Goal of the exercise: Go to the line below containing "Encoded .not 0x19 ∧ Underflows .not 1 ∧" and print exactly from there through the line containing "OR 0x17, NOT 0x19). -/", both included. Print nothing else.

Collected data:

-- ==== Sys2Proof/Machine/Step.lean ====
section
/-! DEFINITION. One step of the block (spec 30_encoding.md R93, 70_reset_and_hazards.md R362). -/

namespace Sys2Proof.Machine

/-- One step of a Running block (R93). -/
def runStep (s : State) : StepOutcome :=
  match fetch s.code s.toBlock with
  | .endOfCode => perform (fun _ => exitWith 0) s
  | .unknown b => perform (fun _ => raise .unknownOpcode) { s with toBlock := b }
  | .instr i b => exec i { s with toBlock := b }

/-- One step: an instruction while Running, otherwise the host's next start (R362). -/
def step (s : State) : Host.Outcome State Fault Refusal :=
  match s.phase with
  | .running => runStep s
  | .idle => awaitStart s
  | .exited _ => awaitStart s
  | .fatal _ => awaitStart s

/-- `s` with the instruction whose bits are `w` (numbered as spec/opcode_table.json numbers them) where the next step
fetches: its bytes at pc, JD scanned from the code so changed, a run in progress. It stands for the host's load of a program
(log 7). -/
def State.withFetchWord (s : State) (nbits w : Nat) : State := s.withBytesAhead (tableWordBytes nbits w)

end Sys2Proof.Machine
end

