-- ==== Sys2Proof/Machine/Core.lean ====
section
/-! DEFINITION. The machine as the host runs it. -/

def Sys2Proof.core : Host.Core := { State := Sys2Proof.Machine.State, Fault := Sys2Proof.Machine.Fault, Refusal := Sys2Proof.Machine.Refusal, step := Sys2Proof.Machine.step, reset := Sys2Proof.Machine.State.reset }
end

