-- ==== Sys2Proof/Certificates/Slice0/Obligations.lean ====
section
/-! DEFINITION. The statements about EVMFS-core for the provers, from the numbered rules of the spec. `exec i s` is the
instruction after the fetch: s.pc is already past the opcode byte (10_state.md R38). A conclusion `exec i s = .next ...` with
a record update of s says what changes and, by the update, that every other field stays as it was. -/

open Sys2Proof Sys2Proof.Machine

namespace Sys2Proof.Claims

/-- The instruction and its one-byte encoding (R92), both ways. -/
def Encoded (i : Instr) (op : Byte) : Prop :=
  encode i = [op] ∧ ∀ rest, decode (op :: rest) = .ok (i, rest)

/-- With fewer than k words the run ends with Fatal(StackUnderflow), the instruction not applied (R97, R323). -/
def Underflows (i : Instr) (k : Nat) : Prop :=
  ∀ s : State, s.stack.length < k → exec i s = .next (endRun (.fatal .stackUnderflow) s)

/-- An instruction of arity (1, 1) that replaces a = S[0] by r a. -/
def Unary (i : Instr) (op : Byte) (r : Word → Word) : Prop :=
  Encoded i op ∧ Underflows i 1 ∧
  ∀ (s : State) (a : Word) (rest : List Word), s.stack = a :: rest → s.stack.length ≤ 1024 →
    exec i s = .next { s with stack := r a :: rest }

/-- An instruction of arity (2, 1) that replaces a = S[0] and b = S[1] by r a b. -/
def Binary (i : Instr) (op : Byte) (r : Word → Word → Word) : Prop :=
  Encoded i op ∧ Underflows i 2 ∧
  ∀ (s : State) (a b : Word) (rest : List Word), s.stack = a :: b :: rest → s.stack.length ≤ 1024 →
    exec i s = .next { s with stack := r a b :: rest }

/-- An instruction of arity (3, 1) that replaces a = S[0], b = S[1] and c = S[2] by r a b c. -/
def Ternary (i : Instr) (op : Byte) (r : Word → Word → Word → Word) : Prop :=
  Encoded i op ∧ Underflows i 3 ∧
  ∀ (s : State) (a b c : Word) (rest : List Word), s.stack = a :: b :: c :: rest → s.stack.length ≤ 1024 →
    exec i s = .next { s with stack := r a b c :: rest }

/-- An instruction of arity (2, 1) whose result has bit i equal to f a[i] b[i], for i = 0 .. 255. -/
def Bitwise (i : Instr) (op : Byte) (f : Bool → Bool → Bool) : Prop :=
  Encoded i op ∧ Underflows i 2 ∧
  ∀ (s : State) (a b : Word) (rest : List Word), s.stack = a :: b :: rest → s.stack.length ≤ 1024 →
    ∃ r : Word, exec i s = .next { s with stack := r :: rest } ∧
      ∀ k, k < 256 → r.getLsbD k = f (a.getLsbD k) (b.getLsbD k)

/-- `bool(c)` (R12). -/
def truth (c : Prop) [Decidable c] : Word := if c then 1 else 0

/-- `32 * ceil(n / 32)` (R66). -/
def ceil32 (n : Nat) : Nat := 32 * ((n + 31) / 32)

/-- An access of n bytes at addr passes no MEM_LIMIT (R62). -/
def Admitted (s : State) (addr n : Nat) : Prop := ∀ l ∈ s.params.memLimit, addr + n ≤ l

/-- An access of n bytes at addr passes MEM_LIMIT (R62). -/
def PassesLimit (s : State) (addr n : Nat) : Prop := ∃ l ∈ s.params.memLimit, l < addr + n

/-- Byte k of a Word, byte 0 the most significant (R10). -/
def byteAt (v : Word) (k : Nat) : Byte := v.extractLsb' (248 - 8 * k) 8

/-- Part 1 of `pushMembers`. -/
def pushMembersA : List (Nat × Byte × (List Byte → Instr)) :=
  [(1, 0x60, .push1), (2, 0x61, .push2), (3, 0x62, .push3), (4, 0x63, .push4),
   (5, 0x64, .push5), (6, 0x65, .push6), (7, 0x66, .push7), (8, 0x67, .push8)]

/-- Part 2 of `pushMembers`. -/
def pushMembersB : List (Nat × Byte × (List Byte → Instr)) :=
  [(9, 0x68, .push9), (10, 0x69, .push10), (11, 0x6a, .push11), (12, 0x6b, .push12),
   (13, 0x6c, .push13), (14, 0x6d, .push14), (15, 0x6e, .push15), (16, 0x6f, .push16)]

/-- Part 3 of `pushMembers`. -/
def pushMembersC : List (Nat × Byte × (List Byte → Instr)) :=
  [(17, 0x70, .push17), (18, 0x71, .push18), (19, 0x72, .push19), (20, 0x73, .push20),
   (21, 0x74, .push21), (22, 0x75, .push22), (23, 0x76, .push23), (24, 0x77, .push24)]

/-- Part 4 of `pushMembers`. -/
def pushMembersD : List (Nat × Byte × (List Byte → Instr)) :=
  [(25, 0x78, .push25), (26, 0x79, .push26), (27, 0x7a, .push27), (28, 0x7b, .push28),
   (29, 0x7c, .push29), (30, 0x7d, .push30), (31, 0x7e, .push31), (32, 0x7f, .push32)]

/-- PUSH1 .. PUSH32 with n and the opcode byte. -/
def pushMembers : List (Nat × Byte × (List Byte → Instr)) := pushMembersA ++ pushMembersB ++ pushMembersC ++ pushMembersD

/-- Part 1 of `dupMembers`. -/
def dupMembersA : List (Nat × Byte × Instr) :=
  [(1, 0x80, .dup1), (2, 0x81, .dup2), (3, 0x82, .dup3), (4, 0x83, .dup4),
   (5, 0x84, .dup5), (6, 0x85, .dup6), (7, 0x86, .dup7), (8, 0x87, .dup8)]

/-- Part 2 of `dupMembers`. -/
def dupMembersB : List (Nat × Byte × Instr) :=
  [(9, 0x88, .dup9), (10, 0x89, .dup10), (11, 0x8a, .dup11), (12, 0x8b, .dup12),
   (13, 0x8c, .dup13), (14, 0x8d, .dup14), (15, 0x8e, .dup15), (16, 0x8f, .dup16)]

/-- DUP1 .. DUP16 with n and the opcode byte. -/
def dupMembers : List (Nat × Byte × Instr) := dupMembersA ++ dupMembersB

/-- Part 1 of `swapMembers`. -/
def swapMembersA : List (Nat × Byte × Instr) :=
  [(1, 0x90, .swap1), (2, 0x91, .swap2), (3, 0x92, .swap3), (4, 0x93, .swap4),
   (5, 0x94, .swap5), (6, 0x95, .swap6), (7, 0x96, .swap7), (8, 0x97, .swap8)]

/-- Part 2 of `swapMembers`. -/
def swapMembersB : List (Nat × Byte × Instr) :=
  [(9, 0x98, .swap9), (10, 0x99, .swap10), (11, 0x9a, .swap11), (12, 0x9b, .swap12),
   (13, 0x9c, .swap13), (14, 0x9d, .swap14), (15, 0x9e, .swap15), (16, 0x9f, .swap16)]

/-- SWAP1 .. SWAP16 with n and the opcode byte. -/
def swapMembers : List (Nat × Byte × Instr) := swapMembersA ++ swapMembersB

/-- The unknown byte values, as R96 lists them. -/
def Unknown (op : Byte) : Prop :=
  (0x0b ≤ op.toNat ∧ op.toNat ≤ 0x0f) ∨ (0x1e ≤ op.toNat ∧ op.toNat ≤ 0x4f) ∨
  op.toNat = 0x54 ∨ op.toNat = 0x55 ∨ op.toNat = 0x59 ∨ (0x5c ≤ op.toNat ∧ op.toNat ≤ 0x5f) ∨
  (0xa0 ≤ op.toNat ∧ op.toNat ≤ 0xfd) ∨ op.toNat = 0xff

end Sys2Proof.Claims

open Sys2Proof.Claims

/-! ## The ALU: arithmetic -/

/-- R121, R122, R123: ADD, MUL and SUB wrap modulo 2^256; the top is the minuend. -/
def Obligations.AddMulSubWrapModulo : Prop :=
  Binary .add 0x01 (fun a b => BitVec.ofNat 256 (a.toNat + b.toNat)) ∧
  Binary .mul 0x02 (fun a b => BitVec.ofNat 256 (a.toNat * b.toNat)) ∧
  Binary .sub 0x03 (fun a b => BitVec.ofInt 256 (a.toNat - b.toNat : Int))

/-- R124, R126: DIV and MOD are unsigned, and 0 for a zero divisor. -/
def Obligations.DivModAreUnsigned : Prop :=
  Binary .div 0x04 (fun a b => if b = 0 then 0 else BitVec.ofNat 256 (a.toNat / b.toNat)) ∧
  Binary .mod 0x06 (fun a b => if b = 0 then 0 else BitVec.ofNat 256 (a.toNat % b.toNat))

/-- R125: SDIV rounds toward zero; it is 0 for a zero divisor, and MIN_NEG for MIN_NEG by -1 (the wrap of 2^255). -/
def Obligations.SdivTruncatesTowardZero : Prop :=
  Binary .sdiv 0x05 (fun a b => if b = 0 then 0 else BitVec.ofInt 256 (a.toInt.tdiv b.toInt)) ∧
  ∀ (s : State) (rest : List Word), s.stack = Word.minNeg :: Word.maxValue :: rest → s.stack.length ≤ 1024 →
    exec .sdiv s = .next { s with stack := Word.minNeg :: rest }

/-- R127: SMOD has the magnitude `|s(a)| mod |s(b)|` and the sign of the dividend, so that quotient, divisor and remainder
give the dividend back; it is 0 for a zero divisor. -/
def Obligations.SmodHasSignOfDividend : Prop :=
  Binary .smod 0x07 (fun a b => if b = 0 then 0 else BitVec.ofInt 256 (a.toInt.tmod b.toInt)) ∧
  ∀ (s : State) (a b : Word) (rest : List Word), s.stack = a :: b :: rest → s.stack.length ≤ 1024 → b ≠ 0 →
    ∃ r : Word, exec .smod s = .next { s with stack := r :: rest } ∧
      r.toInt.natAbs = a.toInt.natAbs % b.toInt.natAbs ∧
      a.toInt = a.toInt.tdiv b.toInt * b.toInt + r.toInt

/-- R128, R129: ADDMOD and MULMOD reduce the exact sum and product, and are 0 for a zero modulus. -/
def Obligations.AddmodMulmodAreExact : Prop :=
  Ternary .addmod 0x08 (fun a b c => if c = 0 then 0 else BitVec.ofNat 256 ((a.toNat + b.toNat) % c.toNat)) ∧
  Ternary .mulmod 0x09 (fun a b c => if c = 0 then 0 else BitVec.ofNat 256 ((a.toNat * b.toNat) % c.toNat))

/-- R130: EXP is the integer power modulo 2^256, 1 for an exponent of 0. -/
def Obligations.ExpIsPowerModulo : Prop :=
  Binary .exp 0x0a (fun a b => BitVec.ofNat 256 (a.toNat ^ b.toNat))

/-- R15: the word utilities; is_negative is bit 255 and so the sign, flip_sign is `w(~v + 1)` and so negation, is undone by
itself and leaves 0 and MIN_NEG; SUB (opcode 0x03) from 0 gives it (R133). -/
def Obligations.FlipSignNegates : Prop :=
  (∀ v : Word, isNegative v = true ↔ v.getLsbD 255 = true) ∧
  (∀ v : Word, isNegative v = true ↔ v.toInt < 0) ∧
  (∀ v : Word, flipSign v = BitVec.ofNat 256 ((~~~v).toNat + 1)) ∧
  (∀ v : Word, flipSign v = BitVec.ofNat 256 (2 ^ 256 - v.toNat)) ∧
  (∀ v : Word, flipSign v = BitVec.ofInt 256 (-v.toInt)) ∧
  (∀ v : Word, flipSign (flipSign v) = v) ∧
  (∀ (m : SarMode) (x c : Word), alu m 0x03 0 x c = some (flipSign x)) ∧
  flipSign 0 = 0 ∧ flipSign Word.minNeg = Word.minNeg

/-- R132: the quotients and remainders of the table, at every sign combination and at zero, on the ALU unit (opcodes 0x04
to 0x07). -/
def Obligations.DivisionSignTable : Prop :=
  ∀ (m : SarMode) (c : Word),
    (alu m 0x05 7 2 c = some 3 ∧ alu m 0x07 7 2 c = some 1 ∧ alu m 0x04 7 2 c = some 3 ∧ alu m 0x06 7 2 c = some 1) ∧
    (alu m 0x05 (-7) 2 c = some (-3) ∧ alu m 0x07 (-7) 2 c = some (-1) ∧
      alu m 0x04 (-7) 2 c = some (BitVec.ofNat 256 (2 ^ 255 - 4)) ∧ alu m 0x06 (-7) 2 c = some 1) ∧
    (alu m 0x05 7 (-2) c = some (-3) ∧ alu m 0x07 7 (-2) c = some 1 ∧ alu m 0x04 7 (-2) c = some 0 ∧
      alu m 0x06 7 (-2) c = some 7) ∧
    (alu m 0x05 (-7) (-2) c = some 3 ∧ alu m 0x07 (-7) (-2) c = some (-1) ∧ alu m 0x04 (-7) (-2) c = some 0 ∧
      alu m 0x06 (-7) (-2) c = some (BitVec.ofNat 256 (2 ^ 256 - 7))) ∧
    (∀ x : Word, alu m 0x05 x 0 c = some 0 ∧ alu m 0x07 x 0 c = some 0 ∧ alu m 0x04 x 0 c = some 0 ∧
      alu m 0x06 x 0 c = some 0) ∧
    (∀ y : Word, y ≠ 0 → alu m 0x05 0 y c = some 0 ∧ alu m 0x07 0 y c = some 0 ∧ alu m 0x04 0 y c = some 0 ∧
      alu m 0x06 0 y c = some 0) ∧
    (alu m 0x05 Word.minNeg (-1) c = some Word.minNeg ∧ alu m 0x07 Word.minNeg (-1) c = some 0 ∧
      alu m 0x04 Word.minNeg (-1) c = some 0 ∧ alu m 0x06 Word.minNeg (-1) c = some Word.minNeg) ∧
    (alu m 0x05 Word.minNeg 1 c = some Word.minNeg ∧ alu m 0x07 Word.minNeg 1 c = some 0 ∧
      alu m 0x04 Word.minNeg 1 c = some Word.minNeg ∧ alu m 0x06 Word.minNeg 1 c = some 0)

/-! ## The ALU: comparison and logic -/

/-- R151, R152, R155, R156: LT, GT, EQ and ISZERO push the Word 1 or 0. -/
def Obligations.UnsignedComparesPushTruth : Prop :=
  Binary .lt 0x10 (fun a b => truth (a.toNat < b.toNat)) ∧
  Binary .gt 0x11 (fun a b => truth (a.toNat > b.toNat)) ∧
  Binary .eq 0x14 (fun a b => truth (a.toNat = b.toNat)) ∧
  Unary .iszero 0x15 (fun a => truth (a.toNat = 0))

/-- R153, R154: SLT and SGT compare the two's-complement values. -/
def Obligations.SignedComparesFollowSignedValues : Prop :=
  Binary .slt 0x12 (fun a b => truth (a.toInt < b.toInt)) ∧
  Binary .sgt 0x13 (fun a b => truth (a.toInt > b.toInt))

/-- R157, R158, R159, R160: AND, OR, XOR and NOT, bit by bit. -/
def Obligations.BitwiseLogicBitByBit : Prop :=
  Bitwise .and 0x16 (fun x y => x && y) ∧
  Bitwise .or 0x17 (fun x y => x || y) ∧
  Bitwise .xor 0x18 (fun x y => x != y) ∧
  Encoded .not 0x19 ∧ Underflows .not 1 ∧
  ∀ (s : State) (a : Word) (rest : List Word), s.stack = a :: rest → s.stack.length ≤ 1024 →
    ∃ r : Word, exec .not s = .next { s with stack := r :: rest } ∧ ∀ k, k < 256 → r.getLsbD k = !a.getLsbD k

/-- R161: the laws the source states, on the ALU unit (LT 0x10, GT 0x11, SLT 0x12, SGT 0x13, EQ 0x14, ISZERO 0x15, AND 0x16,
OR 0x17, NOT 0x19). -/
def Obligations.SourceComparisonLaws : Prop :=
  ∀ (m : SarMode) (a b c : Word),
    alu m 0x10 a b c = alu m 0x11 b a c ∧
    alu m 0x14 a a c = some 1 ∧ alu m 0x14 a b c = alu m 0x14 b a c ∧
    alu m 0x15 a b c = alu m 0x14 a 0 c ∧
    (alu m 0x19 a b c >>= fun n => alu m 0x19 n b c) = some a ∧
    (alu m 0x19 a b c >>= fun n => alu m 0x16 a n c) = some 0 ∧
    (alu m 0x19 a b c >>= fun n => alu m 0x17 a n c) = some Word.maxValue ∧
    alu m 0x12 Word.maxValue 0 c = some 1 ∧ alu m 0x12 0 Word.maxValue c = some 0 ∧
    alu m 0x13 a b c = alu m 0x12 b a c

/-- R131: the ALU is defined for the opcodes 0x01..0x0a and 0x10..0x1d alone, for every operand; an instruction with such an
opcode replaces its operands by what the ALU gives on S[0], S[1] and S[2], and changes nothing else but BYTE's warning. -/
def Obligations.AluUnitGivesTheResult : Prop :=
  (∀ (m : SarMode) (op : Byte) (a b c : Word), (alu m op a b c).isSome = true ↔
    (0x01 ≤ op.toNat ∧ op.toNat ≤ 0x0a) ∨ (0x10 ≤ op.toNat ∧ op.toNat ≤ 0x1d)) ∧
  ∀ (op : Byte) (i : Instr) (s : State) (r : Word), decode [op] = .ok (i, []) →
    (arity i).1 ≤ s.stack.length → s.stack.length ≤ 1024 →
    alu s.params.sarMode op (s.stack.getD 0 0) (s.stack.getD 1 0) (s.stack.getD 2 0) = some r →
    ∃ d : List DiagEvent, exec i s = .next { s with stack := r :: s.stack.drop (arity i).1, diag := s.diag ++ d } ∧
      (i ≠ .byte → d = [])

/-! ## The ALU: shifts and BYTE -/

/-- R171, R172: SHL and SHR by the whole unsigned amount; 256 or more leaves 0. -/
def Obligations.LogicalShiftsByWholeAmount : Prop :=
  Binary .shl 0x1b (fun sh x => BitVec.ofNat 256 (x.toNat * 2 ^ sh.toNat)) ∧
  Binary .shr 0x1c (fun sh x => BitVec.ofNat 256 (x.toNat / 2 ^ sh.toNat)) ∧
  ∀ (s : State) (sh x : Word) (rest : List Word), s.stack = sh :: x :: rest → s.stack.length ≤ 1024 →
    256 ≤ sh.toNat → exec .shl s = .next { s with stack := 0 :: rest } ∧ exec .shr s = .next { s with stack := 0 :: rest }

/-- R173: SAR under both values of SAR_MODE. -/
def Obligations.SarFollowsItsMode : Prop :=
  Encoded .sar 0x1d ∧ Underflows .sar 2 ∧
  ∀ (s : State) (sh x : Word) (rest : List Word), s.stack = sh :: x :: rest → s.stack.length ≤ 1024 →
    exec .sar s = .next { s with stack :=
      (match s.params.sarMode with
       | .trueAsr => BitVec.ofInt 256 (x.toInt / 2 ^ sh.toNat)
       | .referenceFlip =>
         if x.toInt < 0 then BitVec.ofInt 256 (-((x.toInt.natAbs / 2 ^ sh.toNat : Nat) : Int))
         else BitVec.ofNat 256 (x.toNat / 2 ^ sh.toNat)) :: rest }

Response to this exercise:
  Encoded .not 0x19 ∧ Underflows .not 1 ∧
  ∀ (s : State) (a : Word) (rest : List Word), s.stack = a :: rest → s.stack.length ≤ 1024 →
    ∃ r : Word, exec .not s = .next { s with stack := r :: rest } ∧ ∀ k, k < 256 → r.getLsbD k = !a.getLsbD k

/-- R161: the laws the source states, on the ALU unit (LT 0x10, GT 0x11, SLT 0x12, SGT 0x13, EQ 0x14, ISZERO 0x15, AND 0x16,
OR 0x17, NOT 0x19). -/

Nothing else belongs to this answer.